Piruz Sarkis Artin Galfayan (پيروز سركيس آرتين جالفايان; Փիրուզ Սարգիս Արթին Գալֆայան; 15 March 1943 – 30 January 2016), known in Egypt as Feyrouz or Fayruz (فيروز), was an Egyptian film child actress.

== Biography ==
Piruz was born in Cairo in a family of Armenian descent on 15 March 1943. Her sister Nelly also entered the entertainment industry. She began her acting career very young, making her debut at the age of 7 in the 1950 film Yasmine. Egyptian director Anwar Wagdi was helpful to her in her career. She ultimately retired from acting at 15, in 1959, to wed comedian Badreddine Gamgoum (بدر الدين جمجوم).
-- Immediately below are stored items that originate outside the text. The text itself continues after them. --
/-- The hold of writes at a supply warning (R425): `steps` is how many steps of the running command are done when the one in progress ends. -/
def nvsHold (s : State) (steps : Nat) : State :=
  let gone := b2n s.nvs.pendS.isSome + b2n s.nvs.pendM.isSome
  let s := (s.setBit NVS_STAT_wr_hold).modNvs (fun n => { n with pendS := none, pendM := none })
  let s := { s with sca := { s.sca with lost := s.sca.lost + gone } }
  match s.nvs.run with
  | none => s
  | some r =>
    if r.retry.isSome then { (s.tearAttempt r).nvsEnd r 2 with sca := { s.sca with lost := s.sca.lost + 1 } }
    else if s.nvs.cut.isSome then s else s.modNvs (fun n => { n with cut := some steps })

/-- The lowest slot of 64 bytes of a page whose eight groups are all zero. -/
def erasedSlot (s : State) (p : Nat) : Option Nat :=
  if s.isRetired p then none
  else (List.range 32).find? (fun k => (List.range 8).all (fun i => !s.isTorn p (8 * k + i) && (s.groupBytes p (8 * k + i)).all (fun b => b == 0#8)))

/-- A 64-byte record of the NVS's own written into that slot by eight group writes; answers whether there was one. (DEDUCED, log entry 52.) -/
def logRecord (s : State) (p : Nat) (r : List Byte) : State × Bool :=
  match s.erasedSlot p with
  | none => (s, false)
  | some k => ((List.range 8).foldl (fun s i => s.writeGroup p (8 * k + i) ((r.drop (8 * i)).take 8)) s, true)

/-- The supply or the clock fails: the attempt in progress leaves its groups undefined, everything volatile is gone (R426). -/
def nvsPowerCut (s : State) : State :=
  let s := match s.nvs.run with | some r => s.tearAttempt r | none => s
  s.modNvs (fun n => { n with wbuf := [], mbuf := [], mregs := [], run := none, pendS := none, pendM := none, cut := none })

end State
end Sys2Proof.Machine
end

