-- ==== Sys2Proof/Machine/Slots.lean ====
section
/-! DEFINITION. Machine/Slots.lean: the frames that producers complete and the output streams that send them (R377, R379, R383). -/

namespace Sys2Proof.Machine
open R

namespace State

def txStream (s : State) (k : Nat) : TxStream := Map.get (fun _ => {}) s.vio.streams k
def setTxStream (s : State) (k : Nat) (x : TxStream) : State := { s with vio := { s.vio with streams := Map.set (fun _ => {}) s.vio.streams k x } }
def modTxStream (s : State) (k : Nat) (f : TxStream → TxStream) : State := s.setTxStream k (f (s.txStream k))

/-- Complete frames of a source: facet f under f, correction stream p under 8 + p. -/
def doneCount (s : State) (key : Nat) : Nat := Map.get (fun _ => 0) s.vio.done key
def frameDone (s : State) (key : Nat) : State := { s with vio := { s.vio with done := Map.set (fun _ => 0) s.vio.done key (s.doneCount key + 1) } }

/-- A frame of correction stream `p` is complete. One without a raw plane is passed over without count by the streams that send that plane (R378). -/
def pceFrameDone (s : State) (p : Nat) : State :=
  let s := s.frameDone (8 + p)
  if (s.stream p).rawSlots / 2 ^ s.get (PCE_SLOT_last p) % 2 = 1 then s
  else (List.range 16).foldl (fun s k =>
    if s.get (VIO_S_CFG_kind k) = 1 ∧ s.get (VIO_S_CFG_index k) = p then s.modTxStream k (fun x => { x with seen := x.seen + 1 }) else s) s

/-- The source of a kind 0 or 1 stream in `VioSt.done`. -/
def sourceKey (kind index : Nat) : Nat := if kind = 0 then index else 8 + index % 4

/-- A producer begins writing slot `n` of a source: a stream that is sending it sends the rest with zero payload (R383). -/
def vioTruncate (s : State) (key n : Nat) : State :=
  (List.range 16).foldl (fun s k =>
    match (s.txStream k).cur with
    | some f =>
      if f.kind ≤ 1 ∧ sourceKey f.kind f.index = key ∧ f.slot = n ∧ ¬ f.truncated then
        ((s.modTxStream k (fun x => { x with cur := some { f with truncated := true } })).bump (VIO_S_CNT_truncated k)).setBit VIO_EVT_trunc
      else s
    | none => s) s

end State
end Sys2Proof.Machine
end

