-- ==== Sys2Proof/Machine/CmdVio.lean ====
section
/-! DEFINITION. Machine/CmdVio.lean: the meanings of the events of the CSI-2 ports (R376–R387). -/

namespace Sys2Proof.Machine
open R

open State

/-- TX_LINK_UP: the initial calibration ends. -/
def execTxLinkUp (t : Fin 2) (s : State) : Host.Outcome State Fault Refusal :=
  act s (fun s => s.txLinkUp t)

/-- TX_DESKEW: periodic calibration. -/
def execTxDeskew (t : Fin 2) (s : State) : Host.Outcome State Fault Refusal :=
  act s (fun s => s.txDeskew t)

/-- VIO_PACKET_BOUNDARY: the transmitter picks its next packet. -/
def execVioPacketBoundary (t : Fin 2) (s : State) : Host.Outcome State Fault Refusal :=
  act s (fun s => s.vioPacket t)

/-- RX_FRAME_START: a frame start short packet. -/
def execRxFrameStart (r : Fin 2) (vc : Fin 4) (dsk : Bool) (s : State) : Host.Outcome State Fault Refusal :=
  act s (fun s => s.rxFrameStart r vc dsk)

/-- RX_LONG_PACKET: a long packet, with the outcome of its header code and its CRC. -/
def execRxLongPacket (r : Fin 2) (vc : Fin 4) (dt : BitVec 8) (hdrOk crcOk : Bool) (body : List (BitVec 8)) (s : State) : Host.Outcome State Fault Refusal :=
  act s (fun s => s.rxLongPacket r vc dt.toNat hdrOk crcOk body)

/-- RX_FRAME_END: a frame end short packet. -/
def execRxFrameEnd (r : Fin 2) (vc : Fin 4) (s : State) : Host.Outcome State Fault Refusal :=
  act s (fun s => s.rxFrameEnd r vc)

/-- RX_MISSED_COUNT: a frame period of a fenced port has passed. -/
def execRxMissedCount (r : Fin 2) (s : State) : Host.Outcome State Fault Refusal :=
  act s (fun s => s.rxMissed r)

end Sys2Proof.Machine
end

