/-! ## Memory (spec 12) -/

/-- R331–R336, R338, R340–R346: training, the fill and a temperature reading show in MEM_STAT; a granted burst counts for its class and a write stores what it carries, free of
error; a request whose address lies on another channel does not pend, and of two classes the one below its guarantee is served; a class that starved is counted; a scrubbed row
leaves no correctable error; an injection is armed; a low half word is held, merged with its high half into one word, and else flushed alone. While the devices are to be trained
again (R472) what reads or writes DRAM waits: it does nothing, and the training ends only while PLL1 has lock. (Log entries 61 and 65.)
R349, R350: a start on an idle channel makes it busy at the descriptor that MEM_DMAn_DESC names, and a busy one ignores it; a stop is kept for a busy channel. A fill
descriptor writes its value to every word of its range, and a copy writes the words of its source, from DRAM or the band store: a guarded word of the destination is not written and
sets guard, and a poisoned source word is written poisoned and sets ue; neither ends the descriptor. The last one ends the chain with its event; a length of zero ends it as a
range error. (Both ranges at multiples of 8; that requests wait while the devices are to be trained again, R472: log entry 61.)
An event without its condition changes nothing (log entry 6). -/
def Obligations.MemoryServes : Prop :=
  (∀ (ch c : Fin 4) (who : Party) (v : W32) (addr : Addr) (hot : Bool) (ups : List (Nat × Bool)) (r q : DramReq) (s : State),
  let moved := fun (t : State) k => Map.get (fun _ => 0) t.mem.moved k
  let n := s.get MEM_SCRUB_CFG_lines
  let u := s.get MEM_SCRUB_POS_next
  let a := wordAddr addr.toNat
  let d := s.windowAddr a
  let others := fun (t : State) (o k : Nat) => ∀ y, (y < o ∨ o + k ≤ y) → Memory.byte t.dram y = Memory.byte s.dram y
  (Normal s →
    (s.bit MEM_STAT_trained = true → (s.dramPlace r.addr).channel = ch → Gives (.dramBurstGrant ch [r]) s (fun t => moved t r.cls = moved s r.cls + 64 ∧
      let base := r.addr / 64 * 64
      let k := r.data.length
      (r.write = true → s.dramOk = true → base < s.dataBytes → k ≤ 64 → k % 8 = 0 → t.regs = s.regs ∧ Memory.bytes t.dram base k = r.data ∧ others t base k ∧
        ∀ i, i < k / 8 → t.wordErr (State.wordNo false (base + 8 * i)) = none))) ∧
    ((s.dramPlace r.addr).channel ≠ ch ∨ s.bit MEM_STAT_trained = false → Gives (.dramBurstGrant ch [r]) s (Quiet s)) ∧
    (s.bit MEM_STAT_trained = true → (s.dramPlace r.addr).channel = ch → (s.dramPlace q.addr).channel = ch → r.cls ≠ q.cls → s.qosOf r.cls ≤ s.granted ch r.cls →
      s.granted ch q.cls < s.qosOf q.cls →
      Gives (.dramBurstGrant ch [r, q]) s (fun t => moved t q.cls = moved s q.cls + 64 ∧ moved t r.cls = moved s r.cls)) ∧
    Gives (.starveTimeout c) s (fun t => t.bit MEM_EVT_starve c = true ∧
      t.reg MEM_STARVE_CNT = counted1 (s.reg MEM_STARVE_CNT) ⟨MEM_STARVE_CNT, 8 * c + 7, 8 * c⟩) ∧
    (s.bit MEM_STAT_init_busy = true → Gives .memInitDone s (fun t => t.bit MEM_STAT_init_busy = false ∧ t.bit MEM_STAT_init_done = true ∧ t.bit MEM_EVT_init_done = true ∧
      ∀ y, Memory.byte t.dram y = 0#8)) ∧
    (n ≠ 0 → n ≤ s.mem.scrubLines → s.dramOk = true → s.dramWaits = false → u + 1 < 2 ^ 24 → Gives (.scrubRow ups) s (fun t => t.mem.scrubLines = 0 ∧ moved t 3 = moved s 3 + 1792 ∧
      (∀ k e, k < 224 → t.wordErr (State.wordNo false (1792 * u + 8 * k)) = some e → e.ue = true) ∧
      t.get MEM_SCRUB_POS_next = (if s.dataBytes / 1792 ≤ u + 1 then 0 else u + 1) ∧ (s.dataBytes / 1792 ≤ u + 1 → t.bit MEM_EVT_scrub = true))) ∧
    (16 ≤ s.mem.tempLines → Gives (.dramTempRead hot) s (fun t => t.bit MEM_STAT_derate = hot ∧ t.mem.tempLines = 0 ∧ (hot ≠ s.bit MEM_STAT_derate → t.bit MEM_EVT_temp = true))) ∧
    (s.bit MEM_STAT_trained = true ∨ s.bit SCA_STAT_lock 1 = false → Gives .dramRetrainDone s (Quiet s)) ∧
    (s.bit MEM_STAT_trained = false → s.bit SCA_STAT_lock 1 = true → Gives .dramRetrainDone s (fun t => t.bit MEM_STAT_trained = true ∧ t.get MEM_STAT_data_size = s.configSize % 256 ∧
      t.mem.retraining = false ∧ t.dram = s.dram)) ∧
    (s.dramWaits = true → Gives (.windowFlushTimeout who) s (Quiet s) ∧ Gives (.scrubRow ups) s (Quiet s) ∧
      (0x200000 ≤ a → a < 0x400000 → d < s.dataBytes → s.owns who.code a = true → Gives (.windowWrite who addr v) s (Quiet s))) ∧
    (∀ o w, s.dramWaits = false → s.heldHalf who.code = some (o, w) → s.windowOk o = true → s.mem.inj = none → s.wordErr (State.wordNo false o) = none →
      Gives (.windowFlushTimeout who) s (fun t => t.heldHalf who.code = none ∧ Memory.num t.dram (o / 4 * 4) 4 = w.toNat ∧ others t (o / 4 * 4) 4)) ∧
    (0x200000 ≤ a → a < 0x400000 → s.owns who.code a = true → s.dramWaits = false →
      (d / 4 % 2 = 0 → s.heldHalf who.code = none → Gives (.windowWrite who addr v) s (fun t => t.heldHalf who.code = some (d / 4 * 4, v) ∧ t.dram = s.dram)) ∧
      (∀ lo, d / 4 % 2 = 1 → s.heldHalf who.code = some (d / 4 * 4 - 4, lo) → s.windowOk d = true → s.mem.inj = none →
        Gives (.windowWrite who addr v) s (fun t => t.heldHalf who.code = none ∧ Memory.num t.dram (d / 8 * 8) 8 = lo.toNat + 2 ^ 32 * v.toNat ∧ others t (d / 8 * 8) 8)))) ∧
  (Writes s who MEM_INIT → s.bit MEM_STAT_trained = true → s.bit MEM_STAT_init_busy = false → s.bit MEM_STAT_init_done = false →
    Gives (.memInitStart who) s (fun t => t.bit MEM_STAT_init_busy = true ∧ t.dram = s.dram)) ∧
  (Writes s who MEM_INIT → s.bit MEM_STAT_trained = false ∨ s.bit MEM_STAT_init_busy = true ∨ s.bit MEM_STAT_init_done = true → Gives (.memInitStart who) s (Quiet s)) ∧
  (Writes s who MEM_INJ → Gives (.memInject who v) s (fun t => t.regs = s.regs ∧
    t.mem = { s.mem with inj := if bitsOf v 1 0 = 1 then some (bitOf v 2, false) else if bitsOf v 1 0 = 2 then some (bitOf v 2, true) else none }))) ∧
  (∀ (d : Fin 2) (who : Party) (n : Nat) (s : State),
  let busy := s.bit (MEM_DMA_STAT_busy d)
  let o := Map.get (fun _ => 0) s.mem.dmaAt d
  let f := fun (i k : Nat) => Memory.num s.band (o + i) k
  (Writes s who (MEM_DMA_CTL d) →
    (busy = false → Gives (.dmaStart who d) s (fun t => t.reg (MEM_DMA_STAT d) = 0x80000000#32 ∧ Map.get (fun _ => 0) t.mem.dmaAt d = s.num (MEM_DMA_DESC d) ∧
      Map.get (fun _ => false) t.mem.dmaStop d = false) ∧ Gives (.dmaStop who d) s (Quiet s)) ∧
    (busy = true → Gives (.dmaStart who d) s (Quiet s) ∧ Gives (.dmaStop who d) s (fun t => t.regs = s.regs ∧ Map.get (fun _ => false) t.mem.dmaStop d = true))) ∧
  (Normal s → busy = true → s.dramWaits = true → Gives (.dmaDescriptorEnd d n) s (Quiet s)) ∧
  (Normal s → busy = true → s.dramWaits = false → (∀ k, k < 4 → s.wordErr (State.wordNo true (o + 8 * k)) = none) → o + 32 ≤ bandBytes → o % 8 = 0 →
    Map.get (fun _ => false) s.mem.dmaStop d = false →
    let len := f 16 4
    let dst := f 8 8
    let inBand := 2 ^ 63 ≤ f 0 8
    let src := f 0 8 % 2 ^ 63
    let keeps := fun (t : State) i => t.bit (MEM_DMA_STAT_guard d) = true ∧ Memory.num t.dram (dst + 8 * i) 8 = Memory.num s.dram (dst + 8 * i) 8
    let ends := fun (t : State) => t.bit (MEM_DMA_STAT_busy d) = false ∧ t.bit MEM_EVT_dma_done d = true ∧ ∀ a, (a < dst ∨ dst + len ≤ a) → Memory.byte t.dram a = Memory.byte s.dram a
    (len = 0 → Gives (.dmaDescriptorEnd d n) s (fun t => t.bit (MEM_DMA_STAT_busy d) = false ∧ t.bit (MEM_DMA_STAT_range d) = true ∧ t.bit MEM_EVT_dma_err d = true ∧ t.dram = s.dram)) ∧
    (len ≠ 0 → len % 8 = 0 → dst % 8 = 0 → dst + len ≤ s.dataBytes → s.dramOk = true →
      (f 20 1 % 4 = 3 → Gives (.dmaDescriptorEnd d n) s (fun t => ends t ∧ ∀ i, i < len / 8 → (s.guarded (dst + 8 * i) = true → keeps t i) ∧
        (s.guarded (dst + 8 * i) = false → Memory.num t.dram (dst + 8 * i) 8 = f 24 4 + 2 ^ 32 * f 24 4 ∧ t.wordErr (State.wordNo false (dst + 8 * i)) = none))) ∧
      (f 20 1 % 4 = 2 → src % 8 = 0 → (inBand → src + len ≤ bandBytes) → (¬ inBand → src + len ≤ s.dataBytes ∧ (src + len ≤ dst ∨ dst + len ≤ src)) →
        let bad := fun i => (s.wordErr (State.wordNo (decide inBand) (src + 8 * i))).any (·.ue) = true
        Gives (.dmaDescriptorEnd d n) s (fun t => ends t ∧ ∀ i, i < len / 8 → (s.guarded (dst + 8 * i) = true → keeps t i) ∧
          (s.guarded (dst + 8 * i) = false →
            (bad i → t.bit (MEM_DMA_STAT_ue d) = true ∧ (t.wordErr (State.wordNo false (dst + 8 * i))).any (·.ue) = true) ∧
            (¬ bad i → Memory.num t.dram (dst + 8 * i) 8 = Memory.num (if inBand then s.band else s.dram) (src + 8 * i) 8 ∧ t.wordErr (State.wordNo false (dst + 8 * i)) = none)))))))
The couple had two children together, Iman and Ayman.

==Filmography==
- 1950: Yasmin (ياسمين)
- 1951: Fayruz Hanem (فيروز هانم; Lady Fayruz)
- 1952: Elherman (الحرمان; Deprivation)
- 1952: Suret Elzefaf (صورة الزفاف; Wedding Photo)
- 1953: Dahab (دهب)
- 1955: Asafir Elganna (عصافير الجنه; The Sparrows of Paradise)
- 1957: Esmail Yasin Tarazan (اسماعيل ياسين طرزان)
- 1958: Ayyami Elsaida (أيامى السعيده; My Happy Days)
- 1958: Esmail Yasin lel Bie (اسماعيل ياسين للبيع; Esmail Yasin for Sale)
- 1959: Bafakkar fi elli Nasini (بافكر فى اللى ناسينى; I'm Thinking in Who Is Forgetting Me)

==Awards==
- In 2001, she was honored with a "Lifetime Achievement Award" at the Cairo Film Festival.